Sobre estas prácticas afirma Julio Cabero Almenara (connotado experto andaluz en educación e integración de tecnologías en procesos educativos): “Cuando incorporamos tecnologías, queremos hacer con ellas lo mismo que hacíamos sin ellas”. El mismo añade jocosamente: "Decir las mismas tonterías que decimos de forma presencial, con internet, tiene incluso el inconveniente de que se llegue a enterar más gente”.
A modo de corolario, más allá de ofrecer “buenos consejos” o agotarlos con más “tips” para unas buenas prácticas educativas (que pululan en miles de blogs y sitios web educativos desde hace años), mi invitación a todos, esto nos incluye a padres, gobernantes, líderes, intelectuales, profesores, jóvenes y ciudadanía en su conjunto, a que veamos más allá de los sesgos y midamos con rigor, las brechas que nos separan de esa educación “idealizada”. El sesgo y obstáculo más difícil es seguir creyendo que la buena educación, esa que todos esperamos, es “ideal”. Debemos no solo convencernos de que es una realidad pendiente y que se tiene que conseguir.

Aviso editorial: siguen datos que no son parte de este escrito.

-- ==== Sys2Proof/Config.lean ====
section
/-! DEFINITION. The implementation parameters of 00_scope.md R7, one field each under the rule's own name, with the values
that rule takes (log entry 16). Two fields hold functions, `Config.idct1d` (IDCT1D) and `Config.round` (ROUND): their values
stand in Machine/Kernel.lean, and the code tables in Decode.lean, where a repair can reach them. -/

namespace Sys2Proof.Config

/-- The two settings of `CHROMA_HALVE` (00_scope.md R7, 42_mvr.md R169). -/
inductive ChromaHalve where
  /-- arithmetic shift right by 1, toward minus infinity -/
  | asr
  /-- division by 2 toward zero -/
  | trunc
deriving DecidableEq, Repr

/-- The two settings of `ESC_FORBIDDEN` (00_scope.md R7, 30_encoding.md R104). -/
inductive EscForbidden where
  /-- forbidden escape levels are returned as computed -/
  | pass
  /-- forbidden escape levels raise `InvalidVlcCode` after the fields are consumed -/
  | fault
deriving DecidableEq, Repr

/-- The order of a source byte's bits in the stream (00_scope.md R7). R7 names no alternative; the second setting is the
model's (log entry 16). -/
inductive BitOrder where
  /-- most significant bit of each byte first -/
  | msbFirst
  /-- least significant bit of each byte first -/
  | lsbFirst
deriving DecidableEq, Repr

/-- A 1-D kernel before rounding: what may stand for `IDCT1D` (43_idct.md R191). It is total by its type; the rounding and the
shift are applied to what it gives. The value taken is `Config.idct1d`. -/
structure Kernel where
  network : Vec8 Int → Vec8 Int

/-- `PEEK_MAX`: the largest `n` of `BitPeek(n)` (20_memory.md R52). -/
def peekMax : Nat := 32

def wMba : Nat := 11
def wMbtI : Nat := 2
def wMbtP : Nat := 6
def wMbtB : Nat := 6
def wMbtD : Nat := 1
def wMv : Nat := 11
def wCbp : Nat := 9
def wDcl : Nat := 7
def wDcc : Nat := 8
/-- 16 code bits and the sign bit. -/
def wAc : Nat := 17

/-- `BIT_ORDER` (D5). -/
def bitOrder : BitOrder := .msbFirst

/-- `POS_W`: the width of the cursor; none is unbounded (D7). With a width, a stream too long for it is refused. -/
def posW : Option Nat := none

/-- `INCR_W`: the width of the address increment; none is unbounded (D25). With a width, a sum too large for it is refused. -/
def incrW : Option Nat := none

/-- `F_CODE_W`: the width of an f-code. -/
abbrev fCodeW : Nat := 3

/-- `F_CODE_W`: the legal f-codes, 1 to 7. -/
def fCodeMin : Nat := 1
def fCodeMax : Nat := 7

/-- `F` range: the values of a scale (D11). -/
def fRange : List Nat := [1, 2, 4, 8, 16, 32, 64]

/-- `PREV_W`: the width of an MVR accumulator, two's complement (D14). -/
abbrev prevW : Nat := 12

/-- `CB_W`: the width of an entry of the coefficient buffer, two's complement (D19). -/
abbrev cbW : Nat := 16

/-- `P0`: the cursor at the start of a run (10_state.md R37). -/
def p0 : Nat := 0

def chromaHalve : ChromaHalve := .asr

def escForbidden : EscForbidden := .pass

/-- `ERR_STICKY`: the first error is kept until reset (60_exceptions.md R216). -/
def errSticky : Bool := true

/-- `COEF_MIN`, `COEF_MAX`: the legal IDCT input range (43_idct.md R183). -/
def coefMin : Int := -2048
def coefMax : Int := 2047

/-- `S_ROW`, `S_COL`: the final right shifts of the two passes (43_idct.md R188). -/
def sRow : Nat := 19
def sCol : Nat := 28

/-- `ACC_W`: the width of the kernel's accumulators (D19). The kernel computes on exact integers (43_idct.md R185); that every
one of them fits this width is a statement (R189), not a truncation. -/
def accW : Nat := 48

/-- `IDCT_CLAMP`: the bounds the residuals are saturated to; none does not saturate (D19). -/
def idctClamp : Option (Int × Int) := none

end Sys2Proof.Config
end

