-- ==== Sys2Proof/Machine/Ops.lean ====
section
/-! DEFINITION. The named operations every meaning is written over: the bit port, the coefficient buffer, the response,
the MVR registers by direction, raising an error and the reset event that is the only way out of it, and the frame of a
command. -/

namespace Sys2Proof.Machine

/-! ## The bit port (20_memory.md R52 to R56) -/

/-- `LEN - pos`: the bits that remain (10_state.md R23). -/
def State.remaining (s : State) : Nat := s.bs.length - s.pos

/-- `BitPeek(n)`: the next `n` bits, first bit first; none is `UnexpectedEndOfStream` (R52). -/
def bitPeek (n : Nat) (s : State) : Option Bits :=
  if s.remaining < n then none else some ((s.bs.drop s.pos).take n)

/-- `BitSkip(n)`: `pos <- pos + n`, an addition on naturals that never wraps (R53, 45_arithmetic_and_control.md R205 (f)). That
every position of the stream fits `POS_W` is asked before an action is taken (`fetch`). -/
def bitSkip (n : Nat) (s : State) : State := { s with pos := s.pos + n }

/-- `BitRead(n)`: the value of the next `n` bits, consumed; none consumes nothing (R54). -/
def bitRead (n : Nat) (s : State) : Option (Nat × State) :=
  (bitPeek n s).map fun w => (bitsToNat w, bitSkip n s)

/-- `BitReadS(n)`: `sext_n(BitRead(n))` (R55). -/
def bitReadS (n : Nat) (s : State) : Option (Int × State) :=
  (bitRead n s).map fun r => (sextN n r.1, r.2)

/-- `IsByteAligned()` (R56). -/
def isByteAligned (s : State) : Bool := s.pos % 8 == 0

/-! ## The coefficient buffer (20_memory.md R60) -/

/-- `CB[i]`; none is an entry nothing has written since reset. -/
def Memory.read : Memory → Nat → Option (BitVec Config.cbW)
  | [], _ => none
  | (j, v) :: rest, i => if j = i then some v else Memory.read rest i

/-- `CB[i] <- v`, keeping the indices strictly rising. -/
def Memory.write : Memory → Nat → BitVec Config.cbW → Memory
  | [], i, v => [(i, v)]
  | (j, w) :: rest, i, v =>
    if i < j then (i, v) :: (j, w) :: rest
    else if i = j then (i, v) :: rest
    else (j, w) :: Memory.write rest i v

/-- Every listed index lies in `lo` to 63 and they rise strictly. -/
def Memory.wfFrom : Nat → Memory → Bool
  | _, [] => true
  | lo, (j, _) :: rest => decide (lo ≤ j) && decide (j < 64) && Memory.wfFrom (j + 1) rest

/-- The canonical form: strictly rising indices, each below 64. -/
def Memory.wf (m : Memory) : Bool := Memory.wfFrom 0 m

/-! ## MVR registers by direction (10_state.md R24 to R29) -/

/-- The registers of one direction. -/
def State.mvr (s : State) (d : Dir) : Mvr :=
  match d with
  | .F => s.mvrF
  | .B => s.mvrB

/-- Write the registers of one direction; the other's are untouched (R29). -/
def State.setMvr (s : State) (d : Dir) (m : Mvr) : State :=
  match d with
  | .F => { s with mvrF := m }
  | .B => { s with mvrB := m }

/-! ## Responses, errors, reset -/

/-- Give a record to the host (30_encoding.md R83). -/
def respond (r : Response) (s : State) : State := { s with responses := r :: s.responses }

/-- Record the first error: its kind, the command's opcode and the cursor (60_exceptions.md R216). -/
def recordError (k : ErrorKind) (s : State) : State :=
  if s.err then s
  else { s with err := true, ecode := k.code, eop := s.op, epos := s.pos }

/-- `raise <Kind>`: taking an exception, the one mechanism of the block (60_exceptions.md R216). The error is recorded, the
command stops with nothing more written, the response is `ERR`. Nothing else is saved: there is no saved pc or mode, no
vector, and no return (R219). -/
def raise (k : ErrorKind) (s : State) : State := respond (.err k.code) (recordError k s)

/-- The reset event, the only way out of the error state (70_reset_and_hazards.md R240, R241, 60_exceptions.md R219). The
cursor is the Bit Reader's and stays; so do the stream, the host's coming actions and what it was told. -/
def resetEvent (s : State) : State :=
  { s with
    mvrF := Mvr.reset, mvrB := Mvr.reset, cb := [], err := false, ecode := 0, eop := 0, epos := 0, op := 0, acc := 0 }

/-! ## The frame of a command -/

/-- The error state (60_exceptions.md R216). -/
def State.inErrorState (s : State) : Bool := Config.errSticky && s.err

/-- The answer to a command in the error state: `ERR` with the first error's code, nothing changed (60_exceptions.md R216,
R217 (1)). -/
def refuse (s : State) : State := respond (.err s.ecode) s

/-- A command begins: its opcode is kept for `EOP` and the running increment starts at 0. -/
def beginCommand (op : BitVec 8) (s : State) : State := { s with op := op, acc := 0 }

/-- Every command but STATUS: refused in the error state, else its body runs (40_vld_macroblock.md R120, 42_mvr.md R160,
43_idct.md R180). `op` is the command's opcode. -/
def command (op : BitVec 8) (body : State → Outcome) (s : State) : Outcome :=
  if s.inErrorState then .next (refuse s) else body (beginCommand op s)

/-- The meaning of one row of table `t` whose code has `len` bits: what the command that decodes `t` does once this row has
matched (30_encoding.md R88): peek the table's width, skip the code, go on with `body`. Like every meaning it takes the
bits as already decoded (log entry 8). The opcode of the command that reads it stands in `op`. -/
def codewordThen (t : Table) (len : Nat) (body : State → Outcome) (s : State) : Outcome :=
  if s.inErrorState then .next (refuse s)
  else if s.remaining < t.width then .next (raise .unexpectedEndOfStream s)
  else body (bitSkip len s)

/-- A row whose value is delivered without any further condition. -/
def codeword (t : Table) (len : Nat) (deliver : State → State) (s : State) : Outcome :=
  codewordThen t len (fun s => .next (deliver s)) s

/-- What `VLD.MBA` does with an increment `sum` once it fits `INCR_W`; one that does not fit is outside the spec and refused,
never wrapped (45_arithmetic_and_control.md R205 (b)). -/
def withinIncr (width : Option Nat) (sum : Nat) (o : Outcome) : Outcome :=
  if fits width sum then o else .refused (.incrementTooWide sum)

/-- The meaning of one fixed field of `n` bits: `BitRead(n)` whose bits are already decoded (20_memory.md R54). -/
def field (n : Nat) (deliver : State → State) (s : State) : Outcome :=
  if s.inErrorState then .next (refuse s)
  else if s.remaining < n then .next (raise .unexpectedEndOfStream s)
  else .next (deliver (bitSkip n s))

/-- A command word that is no command: `ProtocolError`, after the error-state check and before anything else
(30_encoding.md R84 (a), (b), 60_exceptions.md R217 (2)). -/
def illegalCommand (w : Word) (s : State) : Outcome :=
  command (opcodeOf w) (fun s => .next (raise .protocolError s)) s

end Sys2Proof.Machine
end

Lo que sigue es disponernos a recorrer la ruta para alcanzarla, asumiendo el camino con el compromiso que se requiere: reconocer nuestras diferencias y peculiaridades como sociedad, y pensar en la educación que necesitamos.
Finalmente, el paso más importante que debemos dar en el inicio de este recorrido hacia esa educación deseada es dejar de ver el problema en la metodología, los recursos o en los escenarios, y situarnos en quiénes somos y cómo ejercemos nuestro rol en el proceso. Ese acto de conciencia nos permitirá asumir con responsabilidad lo que debemos cambiar para que la educación sea lo que siempre ha debido ser: el escenario propicio para construir lo que podemos ser como humanidad.